The trouble with Berry is that he, too, wants to homogenize society. The great majority of his essays promote the concept that everyone should live in a small, tight-knit rural enclave. Here is where Berry’s self-righteousness creeps in. While there may be numerous personal and environmental advantages to his way of life, anyone not living in this fashion is seen by Berry as an enemy. Farmers are the only good people in the world. Everyone else (computer-hacking environmentalists, “outside experts,” city-dwellers, etc.) has an inherent problem. This level of hatred is not deserved. While attacking critics for calling Edward Abbey a xenophobe (“A Few Words in Favor of Edward Abbey”), Berry neglects to see that he himself is one.
         Berry does have some reason to resent big corporations, power companies, mining industries, and agribusiness. He has seen poor farm families driven off their land. He has seen land decimated and miners poisoned. But for him to harp on modern schooling (“A powerful superstition of modern life is that people and conditions are improved inevitably by education”) is unreasonable. Berry should remember that without education he would be unable to write his essays.
         Berry too often stands on a soap-box. True, when we feel passionate it may be permissible to stand on one, but Berry never proves many of his statements, and this can frustrate his readers. Merely to say Abbey is a “cultivated man, a splendid writer” is unfair to Berry’s audience. Where is the evidence? Berry’s righteous indignation unfortunately tends to cloud his arguments. People who criticize him for implying that every writer’s wife must serve as her husband’s editor are “audacious and irresponsible gossips” (“Why I Am Not Going To Buy a Computer”). In this rush to always have the last word, Berry ends up appearing foolish, with terrible arguments:

[W]hen somebody has used a computer to write work that is demonstrably better than Dante’s . . . then I will speak of computers in a more respectful tone of voice, though I still will not buy one.

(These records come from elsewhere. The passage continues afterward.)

-- ==== Sys2Proof/Laws/State.lean ====
section
/-!
SUPPORT. What each named update of the state leaves in each of its fields, so that no proof unfolds a record update.
-/

namespace Sys2Proof.Machine

/-! ### setCore -/

@[simp] theorem State.setCore_pending (s : State) (n : Nat) (c : Core) : (s.setCore n c).pending = s.pending := rfl
@[simp] theorem State.setCore_cores (s : State) (n : Nat) (c : Core) : (s.setCore n c).cores = mset s.cores n c := rfl
@[simp] theorem State.setCore_phys (s : State) (n : Nat) (c : Core) : (s.setCore n c).phys = s.phys := rfl
@[simp] theorem State.setCore_map (s : State) (n : Nat) (c : Core) : (s.setCore n c).map = s.map := rfl
@[simp] theorem State.setCore_units (s : State) (n : Nat) (c : Core) : (s.setCore n c).units = s.units := rfl
@[simp] theorem State.setCore_hbm (s : State) (n : Nat) (c : Core) : (s.setCore n c).hbm = s.hbm := rfl
@[simp] theorem State.setCore_flight (s : State) (n : Nat) (c : Core) : (s.setCore n c).flight = s.flight := rfl
@[simp] theorem State.setCore_nextId (s : State) (n : Nat) (c : Core) : (s.setCore n c).nextId = s.nextId := rfl
@[simp] theorem State.setCore_nextFree (s : State) (n : Nat) (c : Core) : (s.setCore n c).nextFree = s.nextFree := rfl
@[simp] theorem State.setCore_patterns (s : State) (n : Nat) (c : Core) : (s.setCore n c).patterns = s.patterns := rfl
@[simp] theorem State.setCore_loads (s : State) (n : Nat) (c : Core) : (s.setCore n c).loads = s.loads := rfl
@[simp] theorem State.setCore_nextHandle (s : State) (n : Nat) (c : Core) : (s.setCore n c).nextHandle = s.nextHandle := rfl
@[simp] theorem State.setCore_tasks (s : State) (n : Nat) (c : Core) : (s.setCore n c).tasks = s.tasks := rfl
@[simp] theorem State.setCore_nextTask (s : State) (n : Nat) (c : Core) : (s.setCore n c).nextTask = s.nextTask := rfl
@[simp] theorem State.setCore_sessions (s : State) (n : Nat) (c : Core) : (s.setCore n c).sessions = s.sessions := rfl
@[simp] theorem State.setCore_out (s : State) (n : Nat) (c : Core) : (s.setCore n c).out = s.out := rfl
@[simp] theorem State.setCore_alerts (s : State) (n : Nat) (c : Core) : (s.setCore n c).alerts = s.alerts := rfl
@[simp] theorem State.setCore_peerObjects (s : State) (n : Nat) (c : Core) : (s.setCore n c).peerObjects = s.peerObjects := rfl
@[simp] theorem State.setCore_linkOut (s : State) (n : Nat) (c : Core) : (s.setCore n c).linkOut = s.linkOut := rfl
@[simp] theorem State.setCore_fwStore (s : State) (n : Nat) (c : Core) : (s.setCore n c).fwStore = s.fwStore := rfl
@[simp] theorem State.setCore_clock (s : State) (n : Nat) (c : Core) : (s.setCore n c).clock = s.clock := rfl
@[simp] theorem State.setCore_panels (s : State) (n : Nat) (c : Core) : (s.setCore n c).panels = s.panels := rfl
@[simp] theorem State.setCore_channels (s : State) (n : Nat) (c : Core) : (s.setCore n c).channels = s.channels := rfl
@[simp] theorem State.setCore_cal (s : State) (n : Nat) (c : Core) : (s.setCore n c).cal = s.cal := rfl
@[simp] theorem State.setCore_ports (s : State) (n : Nat) (c : Core) : (s.setCore n c).ports = s.ports := rfl
@[simp] theorem State.setCore_config (s : State) (n : Nat) (c : Core) : (s.setCore n c).config = s.config := rfl
@[simp] theorem State.setCore_power (s : State) (n : Nat) (c : Core) : (s.setCore n c).power = s.power := rfl
@[simp] theorem State.setCore_boot (s : State) (n : Nat) (c : Core) : (s.setCore n c).boot = s.boot := rfl
@[simp] theorem State.setCore_bays (s : State) (n : Nat) (c : Core) : (s.setCore n c).bays = s.bays := rfl
@[simp] theorem State.setCore_book (s : State) (n : Nat) (c : Core) : (s.setCore n c).book = s.book := rfl
@[simp] theorem State.setCore_mgmt (s : State) (n : Nat) (c : Core) : (s.setCore n c).mgmt = s.mgmt := rfl
@[simp] theorem State.setCore_debug (s : State) (n : Nat) (c : Core) : (s.setCore n c).debug = s.debug := rfl
@[simp] theorem State.setCore_referee (s : State) (n : Nat) (c : Core) : (s.setCore n c).referee = s.referee := rfl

It therefore becomes easier to identify with critic Toby Koosman, who reminds us that “the value of a computer to a writer is that it is a tool not for generating ideas but for typing and editing words.”
         In trying to attain any utopia, problems arise. The pre-industrial rural model of community life has its advantages, but no one can inspire everyone in America to follow his lead in adopting a model of community. Indeed, we may not be able to follow the lead. Even with everyone’s consent, it would be difficult to regroup the population into separated rural enclaves. The logistics of relocation, the confusion for our system of distribution and supply of goods and services, and the havoc visited upon our property values, are huge and prohibitive problems. Small is not always possible. Big hospitals are necessary to provide care and services unavailable from small hospitals. Big schools and universities are necessary to educate the populace and help us understand each other better. And “outside experts” in their laboratories are necessary to discover new ways of feeding everyone. The population problem is not going to go away. While certainly Berry is right in saying we should strive to cause less environmental damage, to do so we must remain down to earth. Ironically, Berry the Farmer hasn’t realized this yet.